The present study is motivated by the need to address this lack of accurate SSI estimates at sufficiently fine spatial and temporal resolutions to capture and characterize its inherent variability and support detailed atmospheric and surface energy analyses. Here, we introduce a machine learning-based framework that facilitates the quantification of wavelength-resolved SSI at hyperlocal scales by integrating real-time measurements from an ensemble of low-cost spectral sensors with remote sensing-derived data. The sensor ensemble, capable of scalable neighborhood-level deployment due to their relatively lower cost, enables dense spatial sampling of irradiance-related parameters. Together with remotely-sensed surface reflectance data, these measurements serve as inputs to the model, which is trained to effectively reproduce the spectral irradiance observations made by a co-located NIST-calibrated reference instrument. This approach addresses key limitations of remote sensing SSI products such as coarse resolution and temporal data gaps, and offers a scalable, data-driven solution for high-accuracy solar irradiance estimation in support of solar energy, urban climate, and environmental monitoring applications.

2. Materials and Methods

2.1. Low-Cost Sensor Module

The spectral sensors for the low-cost module were selected based on criteria intended to circumvent the high cost and frequent maintenance requirements typically associated with high-precision instrumentation, thereby being suitable for scalable and dense spatial deployment. These criteria included long-term operational stability, extended sensor lifetime, reduced hardware cost, ease of integration with mobile platforms, and a simplified, robust design. The ensemble includes: an AS7265x Smart Spectral Sensor manufactured by ams Osram [33,34](from SparkFun Electronics, CO, USA), an lLTR390 UV Sensor manufactured by Adafruit Industries [35] (Adafruit Industries, NY, USA), and an Analog GUVA-S12SD UV Sensor also manufactured by Adafruit Industries [36] (Adafruit Industries, NY, USA), at a combined cost of approximately USD 80. Figure 2 depicts the components of the low-cost sensor ensemble.

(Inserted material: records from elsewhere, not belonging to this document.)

/-- Every command's trace obeys the masking discipline of R103, and never writes a latch high (R105). -/
def Obligations.ModeSwitchesAreWindowed : Prop :=
  ∀ (i : Instr) (s t : State), exec i s = .next t → ∃ es, t.trace = s.trace ++ es ∧ windowed es = true

/-- After every command the platform's interrupt mask is as it was (R34), and no command changes the parameters (R39) or what
the host and the environment will still do. -/
def Obligations.EveryCommandKeepsTheWorld : Prop :=
  ∀ (i : Instr) (s t : State), exec i s = .next t → KeptWorld s t

/-! ### Family 2, the Protocol Engine -/

/-- R110. -/
def Obligations.InitializeChecksBothLines : Prop :=
  encode .initializeBus = { word := layoutWord 0x01 false 0 0 0 0, payload := [] } ∧
  ∀ s : State, s.drivable → ∃ t, exec .initializeBus s = .next t ∧
    Emitted s t (initializeLetters (s.answer 0) (s.answer 1))
      (if s.answer 0 = .high ∧ s.answer 1 = .high then 1 else 0) ∧
    t.bothReleased ∧ PinsOnly s t

/-- R111. -/
def Obligations.EngStartSendsTheAddress : Prop :=
  (∀ b, encode (.engStart b) = { word := layoutWord 0x20 false 0 b 0 0, payload := [] }) ∧
  ∀ (b : Byte) (s : State), s.drivable → ∃ t, exec (.engStart b) s = .next t ∧
    Emitted s t (startLetters b (s.answer 0)) (if s.answer 0 = .low then 1 else 0) ∧ t.held ∧ PinsOnly s t

/-- R112. -/
def Obligations.EngRepStartReleasesThenStarts : Prop :=
  (∀ b, encode (.engRepStart b) = { word := layoutWord 0x21 false 0 b 0 0, payload := [] }) ∧
  ∀ (b : Byte) (s : State), s.drivable → ∃ t, exec (.engRepStart b) s = .next t ∧
    Emitted s t (repStartLetters b (s.answer 0)) (if s.answer 0 = .low then 1 else 0) ∧ t.held ∧ PinsOnly s t

/-- R113. The first acknowledged attempt within the bound ends the command `HELD`. With none, every one of the
`START_WAIT_RETRIES` attempts is followed by a Stop and the bus is left released. -/
def Obligations.EngStartWaitRetriesUpToItsBound : Prop :=
  (∀ b, encode (.engStartWait b) = { word := layoutWord 0x22 false 0 b 0 0, payload := [] }) ∧
  ∀ (b : Byte) (s : State), s.drivable → 1 ≤ s.cfg.startWaitRetries.toNat →
    (∀ k, k < s.cfg.startWaitRetries.toNat → (∀ j, j < k → s.answer j = .high) → s.answer k = .low →
      ∃ t, exec (.engStartWait b) s = .next t ∧ Emitted s t (failedAttempts b k ++ startLetters b .low) 1 ∧
        t.held ∧ PinsOnly s t) ∧
    ((∀ j, j < s.cfg.startWaitRetries.toNat → s.answer j = .high) →
      ∃ t, exec (.engStartWait b) s = .next t ∧ Emitted s t (failedAttempts b s.cfg.startWaitRetries.toNat) 0 ∧
        t.bothReleased ∧ PinsOnly s t)

/-- R114. -/
def Obligations.EngStopReleasesTheBus : Prop :=
  encode .engStop = { word := layoutWord 0x23 false 0 0 0 0, payload := [] } ∧
  ∀ s : State, s.drivable → ∃ t, exec .engStop s = .next t ∧
    Emitted s t stopLetters 0 ∧ t.bothReleased ∧ PinsOnly s t

/-- R115. -/
def Obligations.EngWriteShiftsTheByteOut : Prop :=
  (∀ b, encode (.engWrite b) = { word := layoutWord 0x24 false 0 b 0 0, payload := [] }) ∧
  ∀ (b : Byte) (s : State), s.drivable → ∃ t, exec (.engWrite b) s = .next t ∧
    Emitted s t (writeLetters b (s.answer 0)) (if s.answer 0 = .low then 1 else 0) ∧ t.held ∧ PinsOnly s t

The constituent sensors were also selected to ensure broad spectral coverage across the solar spectrum. The AS7265x, a smart 18-channel sensor that combines three sensors: the AS72651, the AS72652, and the AS72653, gives raw counts corresponding to the number of photons in each of 18 channels from 400 nm to 1000 nm. The LTR390, one of the few low-cost ultraviolet (UV) sensors available [35], offers UVA sensing with a peak spectral response between 300 nm and 350 nm, and gives unitless digital output values corresponding to both ambient light and UVA intensity. The GUVA-S12SD is capable of detecting the 240 nm to 370 nm range of light, covering the UVB, and most of the UVA spectrum. The output is an analog voltage signal that varies in proportion to the intensity of incident UV radiation, serving as a proxy for the incident UV abundance. The sensors are temporally synced and operate at a temporal frequency of 10 s. In addition to the main body of spectral sensors, the module also hosts a GPS sensor that records the longitude, latitude, and the altitude of the location being observed.

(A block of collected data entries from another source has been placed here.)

-- ==== Sys2Proof/Laws/Controller.lean ====
section
/-! SUPPORT. What each procedure of the Transfer Controller does (42_transfer_controller.md), said once: the state after it is
a `play` of its compact trace with the Transaction State and the Receive Buffer written as its rule says. -/

namespace Sys2Proof.Machine

/-! ### A compact trace commutes with what it does not touch -/

/-- `rxbuf <- b`, the whole buffer. -/
def State.setRxbuf (s : State) (b : List Byte) : State := { s with rxbuf := b }

theorem lastError_setRxbuf (s : State) (b : List Byte) : (s.setRxbuf b).lastError = s.lastError := rfl

theorem State.setRxbuf_rxbuf (s : State) (b : List Byte) : (s.setRxbuf b).rxbuf = b := rfl

theorem play_setInTransmission (s : State) (x : Bool) (ls : List Letter) :
    (s.setInTransmission x).play ls = (s.play ls).setInTransmission x := by
  induction ls generalizing s with
  | nil => rfl
  | cons l ls ih =>
    rw [play_cons, play_cons, ← ih]
    congr 1
    cases l <;> rfl

theorem play_setLastError (s : State) (e : Err) (ls : List Letter) :
    (s.setLastError e).play ls = (s.play ls).setLastError e := by
  induction ls generalizing s with
  | nil => rfl
  | cons l ls ih =>
    rw [play_cons, play_cons, ← ih]
    congr 1
    cases l <;> rfl

theorem play_setRxbuf (s : State) (b : List Byte) (ls : List Letter) :
    (s.setRxbuf b).play ls = (s.play ls).setRxbuf b := by
  induction ls generalizing s with
  | nil => rfl
  | cons l ls ih =>
    rw [play_cons, play_cons, ← ih]
    congr 1
    cases l <;> rfl

theorem play_setRxValid (s : State) (v : BitVec 8) (ls : List Letter) :
    (s.setRxValid v).play ls = (s.play ls).setRxValid v := by
  induction ls generalizing s with
  | nil => rfl
  | cons l ls ih =>
    rw [play_cons, play_cons, ← ih]
    congr 1
    cases l <;> rfl

theorem play_setRxCursor (s : State) (c : BitVec 8) (ls : List Letter) :
    (s.setRxCursor c).play ls = (s.play ls).setRxCursor c := by
  induction ls generalizing s with
  | nil => rfl
  | cons l ls ih =>
    rw [play_cons, play_cons, ← ih]
    congr 1
    cases l <;> rfl

theorem play_setOffered (s : State) (o : List HostInput) (ls : List Letter) :
    ({ s with offered := o } : State).play ls = { s.play ls with offered := o } := by
  induction ls generalizing s with
  | nil => rfl
  | cons l ls ih =>
    rw [play_cons, play_cons, ← ih]
    congr 1
    cases l <;> rfl

/-! ### Drivability and the next answers through the updates of the controller -/

@[simp] theorem answer_setLastError (s : State) (e : Err) : (s.setLastError e).answer = s.answer := rfl

@[simp] theorem answer_setInTransmission (s : State) (x : Bool) : (s.setInTransmission x).answer = s.answer := rfl

@[simp] theorem answer_setRxbuf (s : State) (b : List Byte) : (s.setRxbuf b).answer = s.answer := rfl

@[simp] theorem drivable_setLastError (s : State) (e : Err) : (s.setLastError e).drivable ↔ s.drivable := Iff.rfl

@[simp] theorem drivable_setInTransmission (s : State) (x : Bool) : (s.setInTransmission x).drivable ↔ s.drivable :=
  Iff.rfl

@[simp] theorem drivable_setRxbuf (s : State) (b : List Byte) : (s.setRxbuf b).drivable ↔ s.drivable := Iff.rfl

/-- The answers seen after a compact trace that took `n` of them. -/
theorem play_answers_from (s : State) {ls : List Letter} {n : Nat} (h : askCount ls = n) :
    (s.play ls).answer = fun k => s.answer (n + k) := by
  funext k
  rw [play_answer, h]

theorem setLastError_twice (s : State) (e e' : Err) : (s.setLastError e).setLastError e' = s.setLastError e' := rfl

theorem setInTransmission_setLastError (s : State) (x : Bool) (e : Err) :
    (s.setLastError e).setInTransmission x = (s.setInTransmission x).setLastError e := rfl

theorem setInTransmission_twice (s : State) (x y : Bool) :
    (s.setInTransmission x).setInTransmission y = s.setInTransmission y := rfl

theorem setRxbuf_twice (s : State) (b b' : List Byte) : (s.setRxbuf b).setRxbuf b' = s.setRxbuf b' := rfl

/-! ### BEGIN_TRANSMISSION -/

theorem askCount_open (x : Bool) (b : Byte) (ack : Level) : askCount (openLetters x b ack) = 1 := by
  cases x
  · exact askCount_start b ack
  · exact askCount_repStart b ack

theorem openPhase_run (b : Byte) {s : State} (h : s.drivable) :
    openPhase b s = .ok (acknowledged (s.answer 0), s.play (openLetters s.inTransmission b (s.answer 0))) := by
  unfold openPhase
  rw [run_bind (run_get _)]
  cases hi : s.inTransmission
  · exact start_run b h
  · exact repStart_run b h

While the low-cost sensor ensemble was curated to span a broad spectral range, and albeit being sufficient for capturing key spectral features relevant to SSI estimation, low-cost sensors are inherently not equivalent in precision to research-grade instruments. Therefore, since the objective is to be able to reproduce NIST-traceable irradiance estimates from these low-cost measurements, the input feature set was augmented with additional key physical determinants of SSI. This included the solar zenith angle, solar azimuth angle, and the surface reflectance. The availability of solar radiation is primarily governed by the Sun’s position relative to the observer [37]. The solar zenith angle and solar azimuth angle determine the position of the Sun in the sky relative to a point on Earth’s surface, and hence play a critical role in the magnitude and distribution of SSI.

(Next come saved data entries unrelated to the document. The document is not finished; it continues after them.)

-- ==== Sys2Proof/Laws/Exec.lean ====
section
/-! SUPPORT. What any command can do, from any state at all: if it answers, the state after it is the state before played
through some compact trace, with the Transaction State and the Receive Buffer written and one response delivered. If it
faults, a latch was high. -/

namespace Sys2Proof.Machine

/-! ### What a procedure can do -/

/-- `t` is `s` played through some compact trace, but for the Transaction State and the Receive Buffer. -/
def Played (s t : State) : Prop :=
  ∃ ls, t = { s.play ls with
    inTransmission := t.inTransmission, lastError := t.lastError
    rxbuf := t.rxbuf, rxCursor := t.rxCursor, rxValid := t.rxValid }

/-- A pin's latch that is high and not written before the pin becomes an output (R33). -/
def HighLatch (s : State) (p : Pin) : Prop := s.cfg.pullupAssist = false ∧ (s.pad p).latch = .high

/-- What a procedure may do: play a compact trace, or fault for a latch that was high from the start. -/
def Plays {α : Type} (x : Run α) : Prop :=
  ∀ s, (∀ a t, x s = .ok (a, t) → Played s t) ∧ (∀ f, x s = .error f → ∃ p, f = .drivenHigh p ∧ HighLatch s p)

theorem played_refl (s : State) : Played s s := ⟨[], rfl⟩

theorem play_other (s : State) (x : Bool) (e : Err) (b : List Byte) (c v : BitVec 8) (ls : List Letter) :
    ({ s with inTransmission := x, lastError := e, rxbuf := b, rxCursor := c, rxValid := v } : State).play ls =
      { s.play ls with inTransmission := x, lastError := e, rxbuf := b, rxCursor := c, rxValid := v } := by
  induction ls generalizing s with
  | nil => rfl
  | cons l ls ih =>
    rw [play_cons, play_cons, ← ih]
    congr 1
    cases l <;> rfl

theorem played_trans {s t u : State} (h₁ : Played s t) (h₂ : Played t u) : Played s u := by
  obtain ⟨l₁, h₁⟩ := h₁
  obtain ⟨l₂, h₂⟩ := h₂
  refine ⟨l₁ ++ l₂, ?_⟩
  rw [h₁, play_other] at h₂
  rw [play_append]
  exact h₂

/-- Without pull-up assist a compact trace makes no latch high (R31, R32). -/
theorem played_highLatch {s t : State} {p : Pin} (h : Played s t) (ht : HighLatch t p) : HighLatch s p := by
  obtain ⟨ls, h⟩ := h
  have hc : t.cfg = s.cfg := by rw [h, play_cfg]
  refine ⟨hc ▸ ht.1, ?_⟩
  have hs : s.cfg.pullupAssist = false := hc ▸ ht.1
  have hp : (t.pad p) = (s.play ls).pad p := by rw [h]; cases p <;> rfl
  have hl : ((s.play ls).pad p).latch = .high := hp ▸ ht.2
  clear h hc ht hp
  induction ls generalizing s with
  | nil => exact hl
  | cons l ls ih =>
    rw [play_cons] at hl
    have h₁ := ih (s := l.play s) (by cases l <;> exact hs) hl
    cases l <;> cases p <;>
      simp_all [Letter.play, State.released, State.drivenLow, State.asked, State.emit, State.countRead, State.setPad,
        State.pad]

/-! ### Closure: the procedures are built from the shim and the updates of the controller -/

theorem plays_pure {α : Type} (a : α) : Plays (pure a : Run α) := fun s =>
  ⟨fun _ _ h => by cases h; exact played_refl s, fun _ h => by cases h⟩

theorem plays_get : Plays (get : Run State) := fun s =>
  ⟨fun _ _ h => by cases h; exact played_refl s, fun _ h => by cases h⟩

theorem plays_bind {α β : Type} {x : Run α} {f : α → Run β} (hx : Plays x) (hf : ∀ a, Plays (f a)) :
    Plays (x >>= f) := fun s => by
  cases hs : x s with
  | error e =>
    rw [run_bind_error hs]
    exact ⟨fun _ _ h => (by cases h), fun g h => by cases h; exact (hx s).2 _ hs⟩
  | ok r =>
    obtain ⟨a, t⟩ := r
    have h₁ := (hx s).1 a t hs
    rw [run_bind hs]
    refine ⟨fun b u h => played_trans h₁ ((hf a t).1 b u h), fun g h => ?_⟩
    obtain ⟨p, hp, hl⟩ := (hf a t).2 g h
    exact ⟨p, hp, played_highLatch h₁ hl⟩

theorem plays_ite {α : Type} {c : Prop} [Decidable c] {x y : Run α} (hx : Plays x) (hy : Plays y) :
    Plays (if c then x else y) := by
  split
  · exact hx
  · exact hy

/-- An update of the Transaction State or the Receive Buffer. -/
theorem plays_modify {f : State → State} (h : ∀ s, f s = { s with
    inTransmission := (f s).inTransmission, lastError := (f s).lastError
    rxbuf := (f s).rxbuf, rxCursor := (f s).rxCursor, rxValid := (f s).rxValid }) :
    Plays (modify f : Run PUnit) := fun s =>
  ⟨fun _ _ hm => by cases hm; exact ⟨[], h s⟩, fun _ hm => by cases hm⟩

theorem plays_release (p : Pin) : Plays (release p) := fun s => by
  rw [release_run]
  refine ⟨fun _ _ h => ?_, fun _ h => by cases h⟩
  cases h
  cases p
  · exact ⟨[.relSda], rfl⟩
  · exact ⟨[.relScl], rfl⟩

theorem plays_driveLow (p : Pin) : Plays (driveLow p) := fun s => by
  by_cases h : s.cfg.pullupAssist = true ∨ (s.pad p).latch = .low
  · rw [driveLow_run h]
    refine ⟨fun _ _ h => ?_, fun _ h => by cases h⟩
    cases h
    cases p
    · exact ⟨[.lowSda], rfl⟩
    · exact ⟨[.lowScl], rfl⟩
  · have hp : s.cfg.pullupAssist = false := by
      cases hc : s.cfg.pullupAssist
      · rfl
      · exact absurd (.inl hc) h
    have hl : (s.pad p).latch = .high := by
      cases hc : (s.pad p).latch
      · exact absurd (.inr hc) h
      · rfl
    rw [driveLow_fault hp hl]
    exact ⟨fun _ _ h => (by cases h), fun f h => by cases h; exact ⟨p, rfl, hp, hl⟩⟩

theorem plays_readPin (p : Pin) : Plays (readPin p) := fun s => by
  rw [readPin_run]
  refine ⟨fun _ _ h => ?_, fun _ h => by cases h⟩
  cases h
  cases p
  · exact ⟨[.askSda (s.answer 0)], rfl⟩
  · exact ⟨[.askScl (s.answer 0)], rfl⟩

theorem plays_waitFull : Plays waitFull := fun s => by
  rw [waitFull_run]
  exact ⟨fun _ _ h => by cases h; exact ⟨[.full], rfl⟩, fun _ h => by cases h⟩

theorem plays_waitHalf : Plays waitHalf := fun s => by
  rw [waitHalf_run]
  exact ⟨fun _ _ h => by cases h; exact ⟨[.half], rfl⟩, fun _ h => by cases h⟩

/-! ### The procedures -/

theorem plays_setSda (bit : Bool) : Plays (setSda bit) := plays_ite (plays_release _) (plays_driveLow _)

theorem plays_sendBits (b : Byte) (n : Nat) : Plays (sendBits b n) := by
  induction n with
  | zero => exact plays_pure _
  | succ n ih =>
    exact plays_bind (plays_setSda _) fun _ => plays_bind (plays_release _) fun _ => plays_bind plays_waitFull fun _ =>
      plays_bind (plays_driveLow _) fun _ => ih

theorem plays_writeByte (b : Byte) : Plays (writeByte b) :=
  plays_bind (plays_sendBits b 8) fun _ => plays_bind (plays_release _) fun _ => plays_bind (plays_release _) fun _ =>
    plays_bind plays_waitHalf fun _ => plays_bind (plays_readPin _) fun _ => plays_bind (plays_driveLow _) fun _ =>
    plays_bind plays_waitHalf fun _ => plays_bind (plays_driveLow _) fun _ => plays_pure _

theorem plays_receiveBits (n : Nat) (r : Byte) : Plays (receiveBits n r) := by
  induction n generalizing r with
  | zero => exact plays_pure _
  | succ n ih =>
    exact plays_bind plays_waitFull fun _ => plays_bind (plays_release _) fun _ => plays_bind (plays_readPin _) fun _ =>
      plays_bind (plays_driveLow _) fun _ => ih _

theorem plays_readByte (last : Bool) : Plays (readByte last) := by
  have tail : ∀ r, Plays (do
      release .scl
      waitHalf
      driveLow .scl
      waitHalf
      driveLow .sda
      return r : Run Byte) := fun r =>
    plays_bind (plays_release _) fun _ => plays_bind plays_waitHalf fun _ => plays_bind (plays_driveLow _) fun _ =>
      plays_bind plays_waitHalf fun _ => plays_bind (plays_driveLow _) fun _ => plays_pure _
  refine plays_bind (plays_release _) fun _ => plays_bind (plays_receiveBits _ _) fun r => ?_
  exact plays_ite (plays_bind (plays_release _) fun _ => tail r) (plays_bind (plays_driveLow _) fun _ => tail r)

theorem plays_start (b : Byte) : Plays (start b) :=
  plays_bind (plays_driveLow _) fun _ => plays_bind plays_waitFull fun _ => plays_bind (plays_driveLow _) fun _ =>
    plays_writeByte b

theorem plays_repStart (b : Byte) : Plays (repStart b) :=
  plays_bind (plays_release _) fun _ => plays_bind (plays_release _) fun _ => plays_bind plays_waitFull fun _ =>
    plays_start b

theorem plays_stop : Plays stop :=
  plays_bind (plays_driveLow _) fun _ => plays_bind plays_waitFull fun _ => plays_bind (plays_release _) fun _ =>
    plays_bind plays_waitFull fun _ => plays_bind (plays_release _) fun _ => plays_waitFull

2.2. Remote Sensing-Based Surface Reflectance Data

Surface reflectance (SR) is the most fundamental remotely sensed surface parameter, serving as the primary input for a wide range of higher-level land products that depend on solar reflectance characteristics such as vegetation indices, leaf area index, land cover classification, land cover change, and surface albedo [38]. SR is a measure of the fraction of incoming solar radiation that is reflected from the Earth’s surface. It is strongly dependent on the optical properties and structures of the surface. For example, vegetation, soil, water, and snow exhibit distinct reflectance characteristics; snow-covered surfaces typically show much higher reflectance, particularly in the visible spectrum, compared to non-snow-covered land [39], while near-infrared reflectance is specifically sensitive to the vegetation type [40]. Especially in urban areas, SR exhibits significant spatial heterogeneity based on urban geometry surface component variation such as the design, structure, and material of buildings and surfaces in cities (e.g., building shapes, materials, road layouts) [41]. SR is sensitive to changes in land surface caused by both natural and anthropogenic factors [42], and can therefore serve as a proxy for the nature and extent of reflection experienced by downwelling solar radiation at a given location.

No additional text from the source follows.